*Dataset*:
-- ==== Sys2Proof/Laws/KeepsDwOps.lean ====
section
/-!
SUPPORT. The operations and commands of Machine/DwOps.lean keep what `Keeps` names.
-/
set_option linter.unusedTactic false
set_option linter.unreachableTactic false
set_option linter.unusedVariables false
namespace Sys2Proof.Laws

open Sys2Proof.Machine

variable {s0 : State}

theorem updDw_keeps (a1) (a2) {s} (h : Keeps s0 s) : Keeps s0 (updDw a1 a2 s) := by
  unfold updDw
  repeat' (first | with_reducible assumption | ((try lift_lets -underBinder); intro _) | split | (fail_if_no_progress refine Keeps.upd ?_ rfl rfl rfl rfl rfl rfl))

theorem updChan_keeps (a1) (a2) (a3) {s} (h : Keeps s0 s) : Keeps s0 (updChan a1 a2 a3 s) := by
  unfold updChan
  repeat' (first | with_reducible assumption | with_reducible apply updDw_keeps)

theorem localWrite_keeps : ∀ (a : Nat) (l : List Byte) {s : State}, Keeps s0 s → Keeps s0 (localWrite a l s)
  | _, [], _, h => h
  | a, b :: r, _, h =>
    localWrite_keeps (a + 1) r
      (Keeps.ite (h.trans ⟨id, fun h => memPut_wf a b h, id, id, rfl, rfl, Nat.le_refl _⟩) h)

theorem cellarPut_keeps (a1) (a2) {s} (h : Keeps s0 s) : Keeps s0 (cellarPut a1 a2 s) := by
  unfold cellarPut
  repeat' (first | with_reducible assumption | with_reducible apply submitWrite_keeps)

theorem fetchBytes_keeps (a1) (a2) (a3) (a4) (a5) {s} (h : Keeps s0 s) : Keeps s0 (fetchBytes a1 a2 a3 a4 a5 s).2 := by
  unfold fetchBytes
  repeat' (first | with_reducible assumption | ((try lift_lets -underBinder); intro _) | with_reducible apply emit_keeps | with_reducible apply clRead_keeps | split)

theorem putBytes_keeps (a1) (a2) (a3) (a4) {s} (h : Keeps s0 s) : Keeps s0 (putBytes a1 a2 a3 a4 s) := by
  unfold putBytes
  repeat' (first | with_reducible assumption | with_reducible apply localWrite_keeps | with_reducible apply emit_keeps | with_reducible apply cellarPut_keeps | (with_reducible apply Keeps.ite) | split)

theorem readEntry_keeps (a1) (a2) (a3) {s} (h : Keeps s0 s) : Keeps s0 (readEntry a1 a2 a3 s).2 := by
  unfold readEntry
  repeat' (first | with_reducible assumption | ((try lift_lets -underBinder); intro _) | with_reducible apply fetchBytes_keeps | split)

theorem signalChan_keeps (a1) (a2) {s} (h : Keeps s0 s) : Keeps s0 (signalChan a1 a2 s) := by
  unfold signalChan
  repeat' (first | with_reducible assumption | with_reducible apply emit_keeps | split)

theorem answerWaits_keeps (a1) (a2) (a3) (a4) {s} (h : Keeps s0 s) : Keeps s0 (answerWaits a1 a2 a3 a4 s) := by
  unfold answerWaits
  repeat' (first | with_reducible assumption | ((try lift_lets -underBinder); intro _) | with_reducible apply ok_keeps | with_reducible apply failed_keeps | with_reducible apply updChan_keeps | (with_reducible refine Keeps.foldl _ (fun _ _ _ => ?_) _ ?_) | (with_reducible apply Keeps.ite))

theorem enterError_keeps (a1) (a2) (a3) (a4) {s} (h : Keeps s0 s) : Keeps s0 (enterError a1 a2 a3 a4 s) := by
  unfold enterError
  repeat' (first | with_reducible assumption | ((try lift_lets -underBinder); intro x; refine Keeps.cut (s := s0) (x := x) ?_ (fun _ => ?_); (on_goal 2 => (try clear_value x)); (on_goal 1 => unfold x)) | with_reducible apply updChan_keeps | with_reducible apply post_keeps | with_reducible apply signalChan_keeps | with_reducible apply answerWaits_keeps | (with_reducible apply Keeps.ite))

theorem noteBad_keeps (a1) (a2) (a3) {s} (h : Keeps s0 s) : Keeps s0 (noteBad a1 a2 a3 s) := by
  unfold noteBad
  repeat' (first | with_reducible assumption | ((try lift_lets -underBinder); intro x; refine Keeps.cut (s := s0) (x := x) ?_ (fun _ => ?_); (on_goal 2 => (try clear_value x)); (on_goal 1 => unfold x)) | with_reducible apply updChan_keeps | with_reducible apply post_keeps | (with_reducible apply Keeps.ite))

theorem writeBack_keeps (a1) (a2) (a3) {s} (h : Keeps s0 s) : Keeps s0 (writeBack a1 a2 a3 s) := by
  unfold writeBack
  repeat' (first | with_reducible assumption | ((try lift_lets -underBinder); intro x; refine Keeps.cut (s := s0) (x := x) ?_ (fun _ => ?_); (on_goal 2 => (try clear_value x)); (on_goal 1 => unfold x)) | ((try lift_lets -underBinder); intro _) | with_reducible apply putBytes_keeps | with_reducible apply updChan_keeps | with_reducible apply signalFence_keeps | with_reducible apply post_keeps | with_reducible apply noteBad_keeps | with_reducible apply signalChan_keeps | (with_reducible apply Keeps.ite))

theorem endRuns_keeps (p ch) : ∀ (n : Nat) {s : State}, Keeps s0 s → Keeps s0 (endRuns p ch n s)
  | 0, _, h => h
  | n + 1, s, h => by
    unfold endRuns
    split
    · exact Keeps.ite (endRuns_keeps p ch n (writeBack_keeps p ch _ h)) h
    · exact h

theorem enterStopped_keeps (a1) (a2) {s} (h : Keeps s0 s) : Keeps s0 (enterStopped a1 a2 s) := by
  unfold enterStopped
  repeat' (first | with_reducible assumption | with_reducible apply answerWaits_keeps | with_reducible apply updChan_keeps)

theorem takeReload_keeps (a1) (a2) (a3) {s} (h : Keeps s0 s) : Keeps s0 (takeReload a1 a2 a3 s) := by
  unfold takeReload
  repeat' (first | with_reducible assumption | ((try lift_lets -underBinder); intro _) | with_reducible apply readEntry_keeps | with_reducible apply updChan_keeps | with_reducible apply answerWaits_keeps | with_reducible apply enterError_keeps | split)

theorem settle_keeps (a1) (a2) {s} (h : Keeps s0 s) : Keeps s0 (settle a1 a2 s) := by
  unfold settle
  repeat' (first | with_reducible assumption | ((try lift_lets -underBinder); intro x; refine Keeps.cut (s := s0) (x := x) ?_ (fun _ => ?_); (on_goal 2 => (try clear_value x)); (on_goal 1 => unfold x)) | ((try lift_lets -underBinder); intro _) | with_reducible apply endRuns_keeps | with_reducible apply enterError_keeps | with_reducible apply takeReload_keeps | with_reducible apply enterStopped_keeps | (with_reducible apply Keeps.ite) | split)

theorem startChan_keeps (a1) (a2) (a3) (a4) {s} (h : Keeps s0 s) : Keeps s0 (startChan a1 a2 a3 a4 s) := by
  unfold startChan
  repeat' (first | with_reducible assumption | ((try lift_lets -underBinder); intro x; refine Keeps.cut (s := s0) (x := x) ?_ (fun _ => ?_); (on_goal 2 => (try clear_value x)); (on_goal 1 => unfold x)) | ((try lift_lets -underBinder); intro _) | with_reducible apply updChan_keeps | with_reducible apply readEntry_keeps | with_reducible apply enterError_keeps | (with_reducible apply Keeps.ite) | split)

theorem stopChan_keeps (a1) (a2) {s} (h : Keeps s0 s) : Keeps s0 (stopChan a1 a2 s) := by
  unfold stopChan
  repeat' (first | with_reducible assumption | with_reducible apply settle_keeps | with_reducible apply updChan_keeps | (with_reducible apply Keeps.ite))

theorem abortChan_keeps (a1) (a2) {s} (h : Keeps s0 s) : Keeps s0 (abortChan a1 a2 s) := by
  unfold abortChan
  repeat' (first | with_reducible assumption | ((try lift_lets -underBinder); intro _) | with_reducible apply settle_keeps | with_reducible apply updChan_keeps | (with_reducible apply Keeps.ite))

theorem reloadChan_keeps (a1) (a2) (a3) {s} (h : Keeps s0 s) : Keeps s0 (reloadChan a1 a2 a3 s) := by
  unfold reloadChan
  repeat' (first | with_reducible assumption | with_reducible apply settle_keeps | with_reducible apply updChan_keeps | (with_reducible apply Keeps.ite))

theorem failChan_keeps (a1) (a2) (a3) (a4) {s} (h : Keeps s0 s) : Keeps s0 (failChan a1 a2 a3 a4 s) := by
  unfold failChan
  repeat' (first | with_reducible assumption | with_reducible apply settle_keeps | with_reducible apply updChan_keeps)

theorem dwTail_keeps (a1) (a2) (a3) {s} (h : Keeps s0 s) : Keeps s0 (dwTail a1 a2 a3 s) := by
  unfold dwTail
  repeat' (first | with_reducible assumption | ((try lift_lets -underBinder); intro _) | with_reducible apply failChan_keeps | with_reducible apply updChan_keeps | (with_reducible apply Keeps.ite))

theorem execDwChTail_keeps (a1) (a2) (a3) {s} (h : Keeps s0 s) : Goes s0 (execDwChTail a1 a2 a3 s) := by
  unfold execDwChTail
  first | refine onPart_keeps _ _ (fun h => ?_) h | refine Goes.next ?_
  try dsimp -zeta only
  repeat' (first | with_reducible assumption | with_reducible apply dwTail_keeps | (with_reducible apply Keeps.ite))

theorem execDwChCtlStart_keeps (a1) (a2) (a3) (a4) {s} (h : Keeps s0 s) : Goes s0 (execDwChCtlStart a1 a2 a3 a4 s) := by
  unfold execDwChCtlStart
  first | refine onPart_keeps _ _ (fun h => ?_) h | refine Goes.next ?_
  try dsimp -zeta only
  repeat' (first | with_reducible assumption | with_reducible apply startChan_keeps | (with_reducible apply Keeps.ite))

theorem execDwChCtlStop_keeps (a1) (a2) {s} (h : Keeps s0 s) : Goes s0 (execDwChCtlStop a1 a2 s) := by
  unfold execDwChCtlStop
  first | refine onPart_keeps _ _ (fun h => ?_) h | refine Goes.next ?_
  try dsimp -zeta only
  repeat' (first | with_reducible assumption | with_reducible apply stopChan_keeps | (with_reducible apply Keeps.ite))

theorem execDwChCtlAbort_keeps (a1) (a2) {s} (h : Keeps s0 s) : Goes s0 (execDwChCtlAbort a1 a2 s) := by
  unfold execDwChCtlAbort
  first | refine onPart_keeps _ _ (fun h => ?_) h | refine Goes.next ?_
  try dsimp -zeta only
  repeat' (first | with_reducible assumption | with_reducible apply abortChan_keeps | (with_reducible apply Keeps.ite))

theorem execDwChCtlReload_keeps (a1) (a2) (a3) {s} (h : Keeps s0 s) : Goes s0 (execDwChCtlReload a1 a2 a3 s) := by
  unfold execDwChCtlReload
  first | refine onPart_keeps _ _ (fun h => ?_) h | refine Goes.next ?_
  try dsimp -zeta only
  repeat' (first | with_reducible assumption | with_reducible apply reloadChan_keeps | (with_reducible apply Keeps.ite))

theorem dwCtlWrite_keeps (a1) (a2) (a3) {s} (h : Keeps s0 s) : Keeps s0 (dwCtlWrite a1 a2 a3 s) := by
  unfold dwCtlWrite
  repeat' (first | with_reducible assumption | ((try lift_lets -underBinder); intro x; refine Keeps.cut (s := s0) (x := x) ?_ (fun _ => ?_); (on_goal 2 => (try clear_value x)); (on_goal 1 => unfold x)) | ((try lift_lets -underBinder); intro _) | with_reducible apply draw_keeps | with_reducible apply startChan_keeps | with_reducible apply stopChan_keeps | with_reducible apply abortChan_keeps | with_reducible apply reloadChan_keeps | (with_reducible apply Keeps.ite))

theorem specDwSetTable_keeps (c) {s} (h : Keeps s0 s) : Keeps s0 (specDwSetTable.run c s) := by
  unfold specDwSetTable; dsimp -zeta only
  repeat' (first | with_reducible assumption | with_reducible apply ok_keeps | with_reducible apply updDw_keeps)

theorem execDwSetTable_keeps (a1) {s} (h : Keeps s0 s) : Goes s0 (execDwSetTable a1 s) := runCmd_keeps specDwSetTable a1 (fun c _ h => specDwSetTable_keeps c h) h

theorem specDwChannelStart_keeps (x) (c) {s} (h : Keeps s0 s) : Keeps s0 ((specDwChannelStart x).run c s) := by
  unfold specDwChannelStart; dsimp -zeta only
  repeat' (first | with_reducible assumption | ((try lift_lets -underBinder); intro x; refine Keeps.cut (s := s0) (x := x) ?_ (fun _ => ?_); (on_goal 2 => (try clear_value x)); (on_goal 1 => unfold x)) | ((try lift_lets -underBinder); intro _) | with_reducible apply startChan_keeps | with_reducible apply failed_keeps | with_reducible apply ok_keeps | (with_reducible apply Keeps.ite))

theorem execDwChannelStart_keeps (a1) (a2) {s} (h : Keeps s0 s) : Goes s0 (execDwChannelStart a1 a2 s) := runCmd_keeps (specDwChannelStart a2) a1 (fun c _ h => specDwChannelStart_keeps a2 c h) h

theorem waitOn_keeps (a1) (a2) {s} (h : Keeps s0 s) : Keeps s0 (waitOn a1 a2 s) := by
  unfold waitOn
  repeat' (first | with_reducible assumption | with_reducible apply updChan_keeps)

theorem specDwChannelStop_keeps (c) {s} (h : Keeps s0 s) : Keeps s0 (specDwChannelStop.run c s) := by
  unfold specDwChannelStop; dsimp -zeta only
  repeat' (first | with_reducible assumption | ((try lift_lets -underBinder); intro _) | with_reducible apply ok_keeps | with_reducible apply stopChan_keeps | with_reducible apply waitOn_keeps | (with_reducible apply Keeps.ite))

theorem execDwChannelStop_keeps (a1) {s} (h : Keeps s0 s) : Goes s0 (execDwChannelStop a1 s) := runCmd_keeps specDwChannelStop a1 (fun c _ h => specDwChannelStop_keeps c h) h

theorem specDwChannelAbort_keeps (c) {s} (h : Keeps s0 s) : Keeps s0 (specDwChannelAbort.run c s) := by
  unfold specDwChannelAbort; dsimp -zeta only
  repeat' (first | with_reducible assumption | ((try lift_lets -underBinder); intro _) | with_reducible apply ok_keeps | with_reducible apply abortChan_keeps | with_reducible apply waitOn_keeps | (with_reducible apply Keeps.ite))

theorem execDwChannelAbort_keeps (a1) {s} (h : Keeps s0 s) : Goes s0 (execDwChannelAbort a1 s) := runCmd_keeps specDwChannelAbort a1 (fun c _ h => specDwChannelAbort_keeps c h) h

theorem specDwChannelReload_keeps (x) (c) {s} (h : Keeps s0 s) : Keeps s0 ((specDwChannelReload x).run c s) := by
  unfold specDwChannelReload; dsimp -zeta only
  repeat' (first | with_reducible assumption | with_reducible apply reloadChan_keeps | with_reducible apply waitOn_keeps)

theorem execDwChannelReload_keeps (a1) (a2) {s} (h : Keeps s0 s) : Goes s0 (execDwChannelReload a1 a2 s) := runCmd_keeps (specDwChannelReload a2) a1 (fun c _ h => specDwChannelReload_keeps a2 c h) h

theorem specDwGetChannel_keeps (c) {s} (h : Keeps s0 s) : Keeps s0 (specDwGetChannel.run c s) := by
  unfold specDwGetChannel; dsimp -zeta only
  repeat' (first | with_reducible assumption | ((try lift_lets -underBinder); intro _) | with_reducible apply ok_keeps)

theorem execDwGetChannel_keeps (a1) {s} (h : Keeps s0 s) : Goes s0 (execDwGetChannel a1 s) := runCmd_keeps specDwGetChannel a1 (fun c _ h => specDwGetChannel_keeps c h) h

end Sys2Proof.Laws
end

*About this exercise*: Of the lines above, extract only those from the line with "theorem execDwChannelStart_keeps (a1)" to the line with "unfold specDwChannelStop; dsimp -zeta only", both included, exactly as written.

*The completed task*:
theorem execDwChannelStart_keeps (a1) (a2) {s} (h : Keeps s0 s) : Goes s0 (execDwChannelStart a1 a2 s) := runCmd_keeps (specDwChannelStart a2) a1 (fun c _ h => specDwChannelStart_keeps a2 c h) h

theorem waitOn_keeps (a1) (a2) {s} (h : Keeps s0 s) : Keeps s0 (waitOn a1 a2 s) := by
  unfold waitOn
  repeat' (first | with_reducible assumption | with_reducible apply updChan_keeps)

theorem specDwChannelStop_keeps (c) {s} (h : Keeps s0 s) : Keeps s0 (specDwChannelStop.run c s) := by
  unfold specDwChannelStop; dsimp -zeta only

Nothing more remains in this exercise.